In the original screenplay category Diablo Cody took the main prize for “Juno,” an award you would only have bet against if you were a complete fool and enjoy losing money. In the adapted screenplay category, Joel and Ethan Coen won for their very-faithful adaptation of Cormac McCarthy’s “No Country For Old Men.”
Competition for original screenplay included scripts for “Michael Clayton,” “The Savages,” “Knocked Up” and “Lars and the Real Girl.” The Coens bested adapted screenplay for “There Will Be Blood,” “The Diving Bell and the Butterfly,” “Into the Wild,” and “Zodiac.”

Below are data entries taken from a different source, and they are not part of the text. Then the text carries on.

-- ==== Sys2Proof/Safety.lean ====
section
/-! DEFINITION. What the claims call a sound state, the canonical form of the sparse tables, which makes equal contents
equal data; and what they call unchanged. -/

namespace Sys2Proof.Machine

/-- The memory's keys strictly rise and no listed byte is 0. Log entry 1 (DESIGN CHOICE). -/
abbrev Memory.wf (m : List Host.Cell) : Bool := swf 0 m

/-- The tables of a state are in canonical form: register fields, memory bytes and point entries. -/
def State.tidy (s : State) : Prop :=
  swf 0 s.regs = true ∧ Memory.wf s.mem = true ∧ swf Point.undef s.pdir.points = true

/-- Every register field but those of `fs`, and every byte of memory, reads in `t` as in `s`. -/
def SameBut (fs : List Fld) (s t : State) : Prop :=
  (∀ g : Fld, (∀ f ∈ fs, g.key ≠ f.key) → t.rd g = s.rd g) ∧ ∀ a, t.byte a = s.byte a

/-- Everything of a state but its register fields and its last answer. -/
def State.rest (s : State) : State := { s with regs := [], answer := Answer.none }

/-- A field of Granary's register window. -/
def Fld.ofGrn (f : Fld) : Prop := 0x400A0000 * 32 ≤ f.key ∧ f.key < 0x400B0000 * 32

/-- `t` differs from `s` at most in Granary, in its register fields and on the pair link: what recording an event changes. -/
def OnlyRecord (s t : State) : Prop :=
  t = { s with regs := t.regs, grn := t.grn, plk := t.plk } ∧ ∀ f : Fld, ¬ f.ofGrn → t.rd f = s.rd f

end Sys2Proof.Machine
end

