/-- Value changes and exchanges: a request is judged BUSY, exchange armed, another pending, then its range; the pending words are
written together before task 0's next activation; arming takes X at least one cycle on, a due time of task 0; at X the other
scheduler bank acts, re-based, and with an exchange the code bank, the map, the mode and the image change and every activation is
gone. -/
def Obligations.ChangeAndExchange : Prop :=
  ∀ s : State,
    (∀ (ten : Tenant) (n : Fin 16) (wofs : BitVec 19) (cell : BitVec 12) (c : Instr) (ok : Prop) (v : ValueChange),
      (c = .valueChangeData ten n wofs ∧ (ok ↔ ∃ d ∈ s.blocks, d.ten = ten.val ∧ d.holds (4 * wofs.toNat) = true ∧
          d.holds (4 * (wofs.toNat + (n.val + 1)) - 1) = true) ∧
        v = .words wofs.toNat ((List.range (n.val + 1)).map fun k => BitVec.ofNat 32 (s.rd (CXE_VCHG_DATA_DATA k)))) ∨
      (c = .valueChangePreset ten cell ∧ (ok ↔ s.cellOfTenant ten.val cell.toNat = true) ∧
        v = .preset cell.toNat (BitVec.ofNat 32 (s.rd (CXE_VCHG_DATA_DATA 0)))) →
      let refused (code : Nat) : Prop := ∃ t, exec c s = .next t ∧ t.answer.code = code ∧ t.cxe = s.cxe ∧ ∀ a, t.byte a = s.byte a
      (s.hlt.supRestart = true → refused 0x0308) ∧
      (s.hlt.supRestart = false → s.rd PWR_STAT_SLEEP < 2 → s.rd PWR_STAT_PF = 0 → s.rd PLK_STAT_ROLE = 0 →
        (s.rd CXE_STAT_EXCH_PEND = 1 → refused 0x0503) ∧
        (s.rd CXE_STAT_EXCH_PEND = 0 → s.cxe.change.isSome = true → refused 0x0502) ∧
        (s.rd CXE_STAT_EXCH_PEND = 0 → s.cxe.change = none → ¬ ok → refused 0x0501) ∧
        (s.rd CXE_STAT_EXCH_PEND = 0 → s.cxe.change = none → ok → ∃ t, exec c s = .next t ∧
          t.cxe = { s.cxe with change := some v } ∧ t.rd CXE_VCHG_RES_PEND = 1 ∧
          SameBut [CXE_VCHG_RES_PEND, CXE_VCHG_RES_DONE] s t))) ∧
    (∀ d, s.issuable 4 0 = some d →
      (∀ w vs, s.cxe.change = some (.words w vs) → w + vs.length ≤ 524288 → ∃ t, exec .valueChangeApply s = .next t ∧
        t.cxe.change = none ∧ t.rd CXE_EVT_VCHG_DONE = 1 ∧ t.rd CXE_VCHG_RES_PEND = 0 ∧ t.answer.code = 0x0500 ∧
        (∀ k, (h : k < vs.length) → t.word (0x21000000 + 4 * (w + k)) = vs[k]) ∧
        ∀ a, a < 0x21000000 + 4 * w ∨ 0x21000000 + 4 * (w + vs.length) ≤ a → t.byte a = s.byte a) ∧
      (∀ cell ms, s.cxe.change = some (.preset cell ms) → ∃ t, exec .valueChangeApply s = .next t ∧ t.cxe.change = none ∧
        t.timer cell = { s.timer cell with preset := ms.toInt.toNat } ∧
        ∀ a, a < 0x211D0000 + 16 * cell ∨ 0x211D0000 + 16 * cell + 16 ≤ a → t.byte a = s.byte a)) ∧
    (∀ p, s.cxe.next = some p → s.rd PWR_STAT_LVL ≤ p.pdecl → s.rd LTU_SCHED_EN = 1 → s.rd LTU_SCHED_SWAP_PEND = 0 →
      s.rd CXE_STAT_EXCH_PEND = 0 → s.rd PWR_STAT_PF = 0 → s.hlt.supRestart = false → s.plk.imgAwait = false →
      s.rd PLK_STAT_ROLE = 0 → s.ltu.now + 65536 < 2 ^ 55 →
      let arms (x : Nat) : Prop := ∃ t, exec (.exchangeArm none) s = .next t ∧ t.rd CXE_STAT_EXCH_PEND = 1 ∧
        t.rd LTU_SCHED_SWAP_PEND = 1 ∧ t.rd LTU_SWAP_LO_X_LO + t.rd LTU_SWAP_HI_X_HI * 2 ^ 32 = x ∧ t.rest = s.rest
      (s.cxe.prog = none → ∃ x, arms x ∧ x % 65536 = 0 ∧ s.ltu.now + 65536 ≤ x ∧ x < s.ltu.now + 131072) ∧
      (∀ i e, s.cxe.prog.isSome = true → e.en = true → e.site = false → 0 < e.period → e.period ≤ 2 ^ 32 → e.next < 2 ^ 55 →
        (s.ltu.bank (s.rd LTU_SCHED_BANK)).find? (fun y => y.2.en && y.2.kind == 4 && y.2.tgt == 0) = some (i, e) →
        ∃ x, arms x ∧ s.ltu.now + 65536 ≤ x ∧ x % e.period = e.next % e.period ∧
          (x < s.ltu.now + 65536 + e.period ∨ x = e.next))) ∧
    (∀ x, s.rd LTU_SCHED_SWAP_PEND = 1 → x = s.rd LTU_SWAP_HI_X_HI * 2 ^ 32 + s.rd LTU_SWAP_LO_X_LO → s.ltu.now ≤ x →
      x < (s.ltu.now / 65536 + 1) * 65536 → (∀ d, s.nextDue = some d → (x : Int) ≤ d.due) →
      ∃ t, exec .bankSwap s = .next t ∧ t.ltu.now = x ∧ t.rd LTU_SCHED_BANK = 1 - s.rd LTU_SCHED_BANK ∧
        t.rd LTU_SCHED_SWAP_PEND = 0 ∧
        (s.rd CXE_STAT_EXCH_PEND = 0 → t.cxe = s.cxe ∧ t.pdir = s.pdir ∧ (∀ a, t.byte a = s.byte a) ∧
          t.ltu.bank (1 - s.rd LTU_SCHED_BANK) = (s.ltu.bank (1 - s.rd LTU_SCHED_BANK)).map (fun y =>
            (y.1, y.2.rebase (if y.2.site then (x + s.ltu.ofs) % 2 ^ 56 else x)))) ∧
        (∀ p, s.rd CXE_STAT_EXCH_PEND = 1 → s.rd UPD_STAT_STATE = 0 → s.cxe.next = some p → t.cxe.prog = some p ∧ t.cxe.acts = [] ∧
          t.rd CXE_STAT_CODE_BANK = 1 - s.rd CXE_STAT_CODE_BANK ∧ t.rd CXE_STAT_MAPSEL = 1 - s.rd CXE_STAT_MAPSEL ∧
          t.rd CXE_STAT_MODE = p.mode % 2 ∧ t.rd CXE_STAT_STOPPED = 0 ∧ t.rd CXE_STAT_EXCH_PEND = 0))

/-! ## Closed-loop engine (spec/06) -/

/-- Loop `k` of a state, declared. -/
def loopIs (s : State) (k : Nat) (L : Loop) : Prop := (s.cle.loops.find? fun x => x.1 == k) = some (k, L)

/-- A sample of a channel loop outside a group is issued and runs: its previous output is written, PV can be judged. -/
def loopIssued (s : State) (n : Fin 128) (L : Loop) (due : Nat) : Prop :=
  s.cleRuns = true ∧ loopIs s n L ∧ L.decl.gen = false ∧ L.decl.loop = n.val ∧ n.val < 64 ∧
    (∃ x, s.issuable 3 n.val = some x ∧ x.due.toNat = due) ∧ (s.rd (CLE_LOOP_STAT_MODE n) = 1 ∨ s.rd (CLE_LOOP_STAT_MODE n) = 2)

Alex Gibney won the WGA’s documentary screenplay award for “Taxi To The Dark Side,” which is nominated for best documentary at the Oscars and beat out Michael Moore’s screenplay for “Sicko.” It was nice to see “The Wire” get its due too. The Baltimore-based police drama won for Best Dramatic Series in the television category.
As the L.A. Times points out, winning the WGA’s top prize “doesn’t necessarily translate into Oscar gold,” but the winners in both these separate categories over the last two years — “The Departed,” “Little Miss Sunshine,” “Brokeback Mountain” and “Crash” — all won themselves an Oscar.